▸ Your assignment: Write out again, exactly, the lines below starting at the one with "(hP : isNaN" and ending at the one with "the indices. -/".

▸ Material shown:

--- --- ---

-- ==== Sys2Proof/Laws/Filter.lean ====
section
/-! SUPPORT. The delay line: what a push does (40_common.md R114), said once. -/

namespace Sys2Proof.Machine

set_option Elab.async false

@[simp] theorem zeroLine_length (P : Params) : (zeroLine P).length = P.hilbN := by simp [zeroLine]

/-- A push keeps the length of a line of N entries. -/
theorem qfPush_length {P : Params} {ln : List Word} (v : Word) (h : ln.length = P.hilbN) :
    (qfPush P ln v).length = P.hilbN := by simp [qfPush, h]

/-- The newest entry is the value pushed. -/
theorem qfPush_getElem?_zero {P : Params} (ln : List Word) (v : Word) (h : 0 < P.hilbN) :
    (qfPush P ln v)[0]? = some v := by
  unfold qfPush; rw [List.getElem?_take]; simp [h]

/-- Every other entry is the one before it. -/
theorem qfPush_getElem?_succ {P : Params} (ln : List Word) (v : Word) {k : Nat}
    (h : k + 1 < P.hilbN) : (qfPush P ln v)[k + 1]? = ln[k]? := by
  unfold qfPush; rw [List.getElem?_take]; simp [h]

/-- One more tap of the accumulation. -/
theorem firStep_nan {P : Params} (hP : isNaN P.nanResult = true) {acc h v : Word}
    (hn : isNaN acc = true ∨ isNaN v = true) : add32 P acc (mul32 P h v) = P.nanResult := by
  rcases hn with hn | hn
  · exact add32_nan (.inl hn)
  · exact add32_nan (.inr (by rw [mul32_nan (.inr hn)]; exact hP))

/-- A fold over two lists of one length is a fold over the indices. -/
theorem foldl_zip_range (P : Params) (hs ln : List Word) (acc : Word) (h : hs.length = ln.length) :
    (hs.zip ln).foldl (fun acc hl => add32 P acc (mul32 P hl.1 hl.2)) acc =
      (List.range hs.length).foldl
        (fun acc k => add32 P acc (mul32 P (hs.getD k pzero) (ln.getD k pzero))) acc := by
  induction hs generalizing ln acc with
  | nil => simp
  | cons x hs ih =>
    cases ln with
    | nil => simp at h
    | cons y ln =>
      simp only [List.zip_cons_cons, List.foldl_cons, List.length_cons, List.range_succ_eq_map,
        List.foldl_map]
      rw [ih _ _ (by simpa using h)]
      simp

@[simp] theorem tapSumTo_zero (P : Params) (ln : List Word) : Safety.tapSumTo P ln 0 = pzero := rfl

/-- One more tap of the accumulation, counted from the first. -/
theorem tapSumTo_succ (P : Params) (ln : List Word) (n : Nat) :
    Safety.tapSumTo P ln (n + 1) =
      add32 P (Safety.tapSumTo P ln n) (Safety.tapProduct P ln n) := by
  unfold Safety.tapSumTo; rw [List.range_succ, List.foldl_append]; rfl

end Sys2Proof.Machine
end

--- --- ---

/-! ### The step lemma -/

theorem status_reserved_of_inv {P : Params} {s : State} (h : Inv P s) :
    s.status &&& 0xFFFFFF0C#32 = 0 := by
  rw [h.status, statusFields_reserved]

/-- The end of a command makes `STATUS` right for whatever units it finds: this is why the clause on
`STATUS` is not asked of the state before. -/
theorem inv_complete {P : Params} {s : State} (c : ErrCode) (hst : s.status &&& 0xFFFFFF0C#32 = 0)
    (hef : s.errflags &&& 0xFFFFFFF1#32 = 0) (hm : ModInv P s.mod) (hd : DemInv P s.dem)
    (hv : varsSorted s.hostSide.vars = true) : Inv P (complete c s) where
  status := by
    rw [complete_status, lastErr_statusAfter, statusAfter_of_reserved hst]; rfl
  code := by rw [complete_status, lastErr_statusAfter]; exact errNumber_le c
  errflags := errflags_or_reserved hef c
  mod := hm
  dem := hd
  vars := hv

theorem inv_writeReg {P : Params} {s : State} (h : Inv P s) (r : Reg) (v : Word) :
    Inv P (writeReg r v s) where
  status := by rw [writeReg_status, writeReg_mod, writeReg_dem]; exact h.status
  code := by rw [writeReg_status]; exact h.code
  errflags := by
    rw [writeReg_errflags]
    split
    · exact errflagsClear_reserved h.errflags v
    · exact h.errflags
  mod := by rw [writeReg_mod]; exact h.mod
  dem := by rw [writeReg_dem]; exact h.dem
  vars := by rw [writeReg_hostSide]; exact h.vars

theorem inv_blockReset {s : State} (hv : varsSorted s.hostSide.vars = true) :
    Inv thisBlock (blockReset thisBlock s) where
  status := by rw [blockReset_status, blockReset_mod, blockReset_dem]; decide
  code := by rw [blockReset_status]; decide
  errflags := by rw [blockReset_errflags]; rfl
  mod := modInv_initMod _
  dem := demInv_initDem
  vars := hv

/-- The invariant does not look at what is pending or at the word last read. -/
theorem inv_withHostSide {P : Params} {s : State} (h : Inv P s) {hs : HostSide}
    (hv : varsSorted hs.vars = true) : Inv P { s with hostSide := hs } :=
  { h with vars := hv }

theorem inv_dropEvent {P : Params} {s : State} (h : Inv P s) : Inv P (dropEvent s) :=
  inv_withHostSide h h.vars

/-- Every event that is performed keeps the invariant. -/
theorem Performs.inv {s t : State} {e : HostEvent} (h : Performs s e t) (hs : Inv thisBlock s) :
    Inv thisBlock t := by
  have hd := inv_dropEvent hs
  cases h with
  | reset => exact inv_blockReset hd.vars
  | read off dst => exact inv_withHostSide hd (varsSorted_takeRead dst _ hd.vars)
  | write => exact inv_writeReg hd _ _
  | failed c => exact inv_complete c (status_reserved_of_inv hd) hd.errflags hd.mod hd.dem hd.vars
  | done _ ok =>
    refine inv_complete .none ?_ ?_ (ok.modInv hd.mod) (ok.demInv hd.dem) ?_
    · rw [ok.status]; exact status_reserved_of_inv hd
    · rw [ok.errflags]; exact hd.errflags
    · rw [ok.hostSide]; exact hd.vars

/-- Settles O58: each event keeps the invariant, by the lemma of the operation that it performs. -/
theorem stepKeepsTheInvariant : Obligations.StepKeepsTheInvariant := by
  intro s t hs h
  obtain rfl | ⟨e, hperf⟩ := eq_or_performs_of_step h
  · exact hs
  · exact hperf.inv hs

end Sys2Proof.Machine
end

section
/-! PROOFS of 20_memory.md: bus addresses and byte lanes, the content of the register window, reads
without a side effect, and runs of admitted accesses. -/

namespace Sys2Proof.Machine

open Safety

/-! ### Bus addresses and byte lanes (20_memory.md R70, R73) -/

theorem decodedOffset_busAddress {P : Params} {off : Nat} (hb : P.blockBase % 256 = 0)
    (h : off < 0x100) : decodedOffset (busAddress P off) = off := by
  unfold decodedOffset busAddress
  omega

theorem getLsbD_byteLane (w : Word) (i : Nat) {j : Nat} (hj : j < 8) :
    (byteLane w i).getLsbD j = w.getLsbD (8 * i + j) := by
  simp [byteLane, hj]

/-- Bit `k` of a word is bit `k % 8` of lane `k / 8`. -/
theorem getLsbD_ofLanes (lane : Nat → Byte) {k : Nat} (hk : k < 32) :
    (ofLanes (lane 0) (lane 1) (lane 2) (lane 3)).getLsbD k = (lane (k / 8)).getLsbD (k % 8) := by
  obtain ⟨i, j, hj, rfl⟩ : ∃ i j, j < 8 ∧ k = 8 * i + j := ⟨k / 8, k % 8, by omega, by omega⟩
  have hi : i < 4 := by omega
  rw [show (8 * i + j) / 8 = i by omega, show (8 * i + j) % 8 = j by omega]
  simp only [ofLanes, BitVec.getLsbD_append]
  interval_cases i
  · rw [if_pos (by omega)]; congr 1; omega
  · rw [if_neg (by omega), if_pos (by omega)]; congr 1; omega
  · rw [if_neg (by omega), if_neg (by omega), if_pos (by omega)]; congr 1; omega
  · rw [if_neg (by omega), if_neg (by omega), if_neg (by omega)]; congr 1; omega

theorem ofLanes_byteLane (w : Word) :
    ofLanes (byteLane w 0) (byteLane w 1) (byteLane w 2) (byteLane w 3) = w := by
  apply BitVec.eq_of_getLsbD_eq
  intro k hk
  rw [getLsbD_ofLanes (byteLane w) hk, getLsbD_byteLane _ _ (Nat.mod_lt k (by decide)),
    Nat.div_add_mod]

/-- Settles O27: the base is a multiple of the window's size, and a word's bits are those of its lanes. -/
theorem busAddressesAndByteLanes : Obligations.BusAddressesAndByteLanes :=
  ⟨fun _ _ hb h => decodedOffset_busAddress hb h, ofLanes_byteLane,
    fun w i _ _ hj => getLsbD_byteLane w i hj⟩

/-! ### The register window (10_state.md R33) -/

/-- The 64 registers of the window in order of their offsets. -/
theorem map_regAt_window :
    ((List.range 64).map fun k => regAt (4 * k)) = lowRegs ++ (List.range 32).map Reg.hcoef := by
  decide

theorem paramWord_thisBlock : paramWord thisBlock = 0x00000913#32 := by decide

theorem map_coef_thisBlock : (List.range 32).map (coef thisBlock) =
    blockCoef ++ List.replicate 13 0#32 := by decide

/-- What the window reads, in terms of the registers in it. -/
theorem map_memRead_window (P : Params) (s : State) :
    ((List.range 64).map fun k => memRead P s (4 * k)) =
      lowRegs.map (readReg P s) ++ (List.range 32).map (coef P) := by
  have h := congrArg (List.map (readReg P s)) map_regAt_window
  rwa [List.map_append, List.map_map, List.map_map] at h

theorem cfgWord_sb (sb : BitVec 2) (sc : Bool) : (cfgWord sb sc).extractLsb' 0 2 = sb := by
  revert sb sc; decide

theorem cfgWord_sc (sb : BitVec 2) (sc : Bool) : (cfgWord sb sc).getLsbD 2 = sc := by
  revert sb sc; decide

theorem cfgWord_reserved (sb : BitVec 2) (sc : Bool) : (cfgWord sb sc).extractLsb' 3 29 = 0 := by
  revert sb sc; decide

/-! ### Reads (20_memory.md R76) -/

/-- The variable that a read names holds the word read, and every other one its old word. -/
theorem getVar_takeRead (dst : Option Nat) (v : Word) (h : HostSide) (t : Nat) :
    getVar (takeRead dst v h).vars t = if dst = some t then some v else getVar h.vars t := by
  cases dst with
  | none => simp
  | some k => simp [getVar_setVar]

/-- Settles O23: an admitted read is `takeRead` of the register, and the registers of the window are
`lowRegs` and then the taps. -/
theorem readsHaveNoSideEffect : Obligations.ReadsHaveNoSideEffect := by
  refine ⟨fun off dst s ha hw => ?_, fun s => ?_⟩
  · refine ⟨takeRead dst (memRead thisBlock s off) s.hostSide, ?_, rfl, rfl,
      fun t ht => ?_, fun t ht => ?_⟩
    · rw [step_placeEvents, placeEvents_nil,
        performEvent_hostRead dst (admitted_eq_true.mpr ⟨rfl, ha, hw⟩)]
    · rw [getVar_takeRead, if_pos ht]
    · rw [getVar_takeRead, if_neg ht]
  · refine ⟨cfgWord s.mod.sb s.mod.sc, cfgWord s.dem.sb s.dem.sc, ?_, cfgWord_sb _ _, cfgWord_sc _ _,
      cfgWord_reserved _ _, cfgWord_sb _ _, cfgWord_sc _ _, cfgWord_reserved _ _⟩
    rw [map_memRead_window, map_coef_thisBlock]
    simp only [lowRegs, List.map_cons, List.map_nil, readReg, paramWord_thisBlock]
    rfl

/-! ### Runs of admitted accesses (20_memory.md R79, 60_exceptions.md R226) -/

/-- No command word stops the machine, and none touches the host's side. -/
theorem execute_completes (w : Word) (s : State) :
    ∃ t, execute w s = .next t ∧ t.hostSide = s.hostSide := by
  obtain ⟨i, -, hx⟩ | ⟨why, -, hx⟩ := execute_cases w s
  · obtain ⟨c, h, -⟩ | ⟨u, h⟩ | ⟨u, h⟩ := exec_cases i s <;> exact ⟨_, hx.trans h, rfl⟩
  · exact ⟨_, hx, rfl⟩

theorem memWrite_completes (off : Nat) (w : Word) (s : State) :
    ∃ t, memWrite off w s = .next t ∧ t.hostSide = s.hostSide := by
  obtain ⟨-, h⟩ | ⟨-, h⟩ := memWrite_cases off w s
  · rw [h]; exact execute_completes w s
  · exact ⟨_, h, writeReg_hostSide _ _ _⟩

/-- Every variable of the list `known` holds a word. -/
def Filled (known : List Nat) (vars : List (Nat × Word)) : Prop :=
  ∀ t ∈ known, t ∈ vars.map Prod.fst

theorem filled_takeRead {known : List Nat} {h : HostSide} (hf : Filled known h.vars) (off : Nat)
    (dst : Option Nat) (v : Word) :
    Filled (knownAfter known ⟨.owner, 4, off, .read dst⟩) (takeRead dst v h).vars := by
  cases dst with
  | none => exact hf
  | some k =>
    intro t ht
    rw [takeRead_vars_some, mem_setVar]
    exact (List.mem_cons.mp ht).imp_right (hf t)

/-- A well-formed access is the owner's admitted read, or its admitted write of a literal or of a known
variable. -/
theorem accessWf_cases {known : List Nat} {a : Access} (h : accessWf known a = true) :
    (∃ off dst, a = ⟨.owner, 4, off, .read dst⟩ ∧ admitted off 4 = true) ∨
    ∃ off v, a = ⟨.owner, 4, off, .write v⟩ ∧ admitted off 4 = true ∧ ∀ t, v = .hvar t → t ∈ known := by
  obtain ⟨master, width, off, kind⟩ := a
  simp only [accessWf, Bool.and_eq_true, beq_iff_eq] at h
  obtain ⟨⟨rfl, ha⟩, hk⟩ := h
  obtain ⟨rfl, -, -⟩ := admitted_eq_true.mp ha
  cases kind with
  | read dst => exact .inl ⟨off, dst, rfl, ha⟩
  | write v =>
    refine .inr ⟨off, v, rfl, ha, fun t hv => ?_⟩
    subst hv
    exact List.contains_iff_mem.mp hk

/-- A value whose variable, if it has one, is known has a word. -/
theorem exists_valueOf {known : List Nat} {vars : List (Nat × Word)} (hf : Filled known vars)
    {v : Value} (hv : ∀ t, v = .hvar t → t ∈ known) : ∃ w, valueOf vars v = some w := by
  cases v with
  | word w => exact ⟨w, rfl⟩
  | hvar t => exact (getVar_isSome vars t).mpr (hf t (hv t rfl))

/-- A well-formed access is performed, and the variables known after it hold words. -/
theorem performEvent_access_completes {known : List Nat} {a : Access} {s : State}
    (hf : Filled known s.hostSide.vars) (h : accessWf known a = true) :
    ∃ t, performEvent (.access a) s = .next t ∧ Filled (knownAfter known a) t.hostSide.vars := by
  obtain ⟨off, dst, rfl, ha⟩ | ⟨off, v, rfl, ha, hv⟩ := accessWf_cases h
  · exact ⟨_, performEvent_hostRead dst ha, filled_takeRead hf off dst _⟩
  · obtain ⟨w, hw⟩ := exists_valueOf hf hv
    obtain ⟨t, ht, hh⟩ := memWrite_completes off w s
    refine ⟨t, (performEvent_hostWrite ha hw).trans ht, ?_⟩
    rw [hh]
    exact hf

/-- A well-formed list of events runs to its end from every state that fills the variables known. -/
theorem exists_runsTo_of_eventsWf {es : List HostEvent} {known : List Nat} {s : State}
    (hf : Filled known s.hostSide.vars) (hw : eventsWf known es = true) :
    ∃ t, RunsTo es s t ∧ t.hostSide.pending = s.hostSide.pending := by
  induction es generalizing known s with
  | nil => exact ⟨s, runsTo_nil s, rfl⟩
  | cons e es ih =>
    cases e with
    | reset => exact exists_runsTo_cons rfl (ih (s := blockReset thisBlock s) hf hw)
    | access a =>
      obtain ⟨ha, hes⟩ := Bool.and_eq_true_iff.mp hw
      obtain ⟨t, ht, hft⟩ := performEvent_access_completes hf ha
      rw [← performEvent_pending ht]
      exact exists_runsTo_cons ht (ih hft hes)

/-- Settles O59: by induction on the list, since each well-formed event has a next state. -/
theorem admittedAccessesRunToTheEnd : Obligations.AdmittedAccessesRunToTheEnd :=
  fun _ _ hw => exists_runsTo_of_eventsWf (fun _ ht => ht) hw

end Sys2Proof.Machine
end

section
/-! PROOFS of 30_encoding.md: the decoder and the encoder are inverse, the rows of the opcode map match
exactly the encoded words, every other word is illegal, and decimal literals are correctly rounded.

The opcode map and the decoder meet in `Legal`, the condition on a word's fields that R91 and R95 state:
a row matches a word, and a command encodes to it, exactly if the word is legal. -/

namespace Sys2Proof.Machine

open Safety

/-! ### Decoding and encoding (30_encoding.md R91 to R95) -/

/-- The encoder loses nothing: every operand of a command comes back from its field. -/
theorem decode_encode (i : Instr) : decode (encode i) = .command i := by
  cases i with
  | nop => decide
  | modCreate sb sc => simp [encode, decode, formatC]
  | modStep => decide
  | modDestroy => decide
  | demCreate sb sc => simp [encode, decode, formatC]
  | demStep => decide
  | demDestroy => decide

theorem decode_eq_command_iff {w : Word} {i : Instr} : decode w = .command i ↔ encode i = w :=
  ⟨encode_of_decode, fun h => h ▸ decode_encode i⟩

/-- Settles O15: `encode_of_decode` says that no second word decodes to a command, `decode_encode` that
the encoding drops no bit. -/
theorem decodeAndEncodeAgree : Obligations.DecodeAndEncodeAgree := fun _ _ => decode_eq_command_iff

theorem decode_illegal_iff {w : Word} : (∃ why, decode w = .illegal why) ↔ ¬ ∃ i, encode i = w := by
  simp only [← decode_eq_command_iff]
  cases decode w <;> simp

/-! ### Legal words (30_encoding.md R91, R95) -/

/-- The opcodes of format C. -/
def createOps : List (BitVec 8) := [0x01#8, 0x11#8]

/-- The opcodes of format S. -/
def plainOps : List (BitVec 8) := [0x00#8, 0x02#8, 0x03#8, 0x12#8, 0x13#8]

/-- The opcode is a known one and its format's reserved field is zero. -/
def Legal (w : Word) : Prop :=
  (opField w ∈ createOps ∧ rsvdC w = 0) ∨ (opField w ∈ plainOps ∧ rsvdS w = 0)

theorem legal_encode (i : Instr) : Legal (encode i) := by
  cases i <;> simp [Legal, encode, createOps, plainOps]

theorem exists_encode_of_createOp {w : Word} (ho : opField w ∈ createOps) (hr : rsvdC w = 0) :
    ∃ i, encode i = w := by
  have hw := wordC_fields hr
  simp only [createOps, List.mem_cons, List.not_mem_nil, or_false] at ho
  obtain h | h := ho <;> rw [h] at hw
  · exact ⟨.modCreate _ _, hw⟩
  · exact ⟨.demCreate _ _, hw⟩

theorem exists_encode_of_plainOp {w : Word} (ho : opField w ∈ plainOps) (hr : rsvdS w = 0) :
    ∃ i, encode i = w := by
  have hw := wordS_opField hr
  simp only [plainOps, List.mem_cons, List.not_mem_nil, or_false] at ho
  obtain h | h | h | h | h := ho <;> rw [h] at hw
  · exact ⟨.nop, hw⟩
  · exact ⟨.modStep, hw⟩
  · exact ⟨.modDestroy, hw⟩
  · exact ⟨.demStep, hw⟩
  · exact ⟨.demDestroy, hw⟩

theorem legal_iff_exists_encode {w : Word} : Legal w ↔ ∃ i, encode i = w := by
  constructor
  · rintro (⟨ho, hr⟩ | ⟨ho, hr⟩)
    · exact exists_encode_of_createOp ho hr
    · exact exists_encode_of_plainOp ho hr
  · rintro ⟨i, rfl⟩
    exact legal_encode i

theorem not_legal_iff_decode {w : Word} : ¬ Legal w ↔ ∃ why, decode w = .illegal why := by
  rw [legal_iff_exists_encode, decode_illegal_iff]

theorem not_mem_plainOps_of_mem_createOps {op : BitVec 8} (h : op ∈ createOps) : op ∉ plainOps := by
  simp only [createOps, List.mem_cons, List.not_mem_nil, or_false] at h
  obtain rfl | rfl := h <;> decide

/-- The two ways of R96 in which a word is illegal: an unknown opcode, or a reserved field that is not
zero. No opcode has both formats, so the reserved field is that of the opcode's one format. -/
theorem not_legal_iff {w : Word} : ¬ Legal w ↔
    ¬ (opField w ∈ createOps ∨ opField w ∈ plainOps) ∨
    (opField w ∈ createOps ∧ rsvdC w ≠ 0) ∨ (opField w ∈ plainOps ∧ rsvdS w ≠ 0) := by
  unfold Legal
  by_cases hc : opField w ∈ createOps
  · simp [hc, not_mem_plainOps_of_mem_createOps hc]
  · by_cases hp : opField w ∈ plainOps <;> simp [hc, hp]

--- --- ---

▸ Solution below:
theorem firStep_nan {P : Params} (hP : isNaN P.nanResult = true) {acc h v : Word}
    (hn : isNaN acc = true ∨ isNaN v = true) : add32 P acc (mul32 P h v) = P.nanResult := by
  rcases hn with hn | hn
  · exact add32_nan (.inl hn)
  · exact add32_nan (.inr (by rw [mul32_nan (.inr hn)]; exact hP))

/-- A fold over two lists of one length is a fold over the indices. -/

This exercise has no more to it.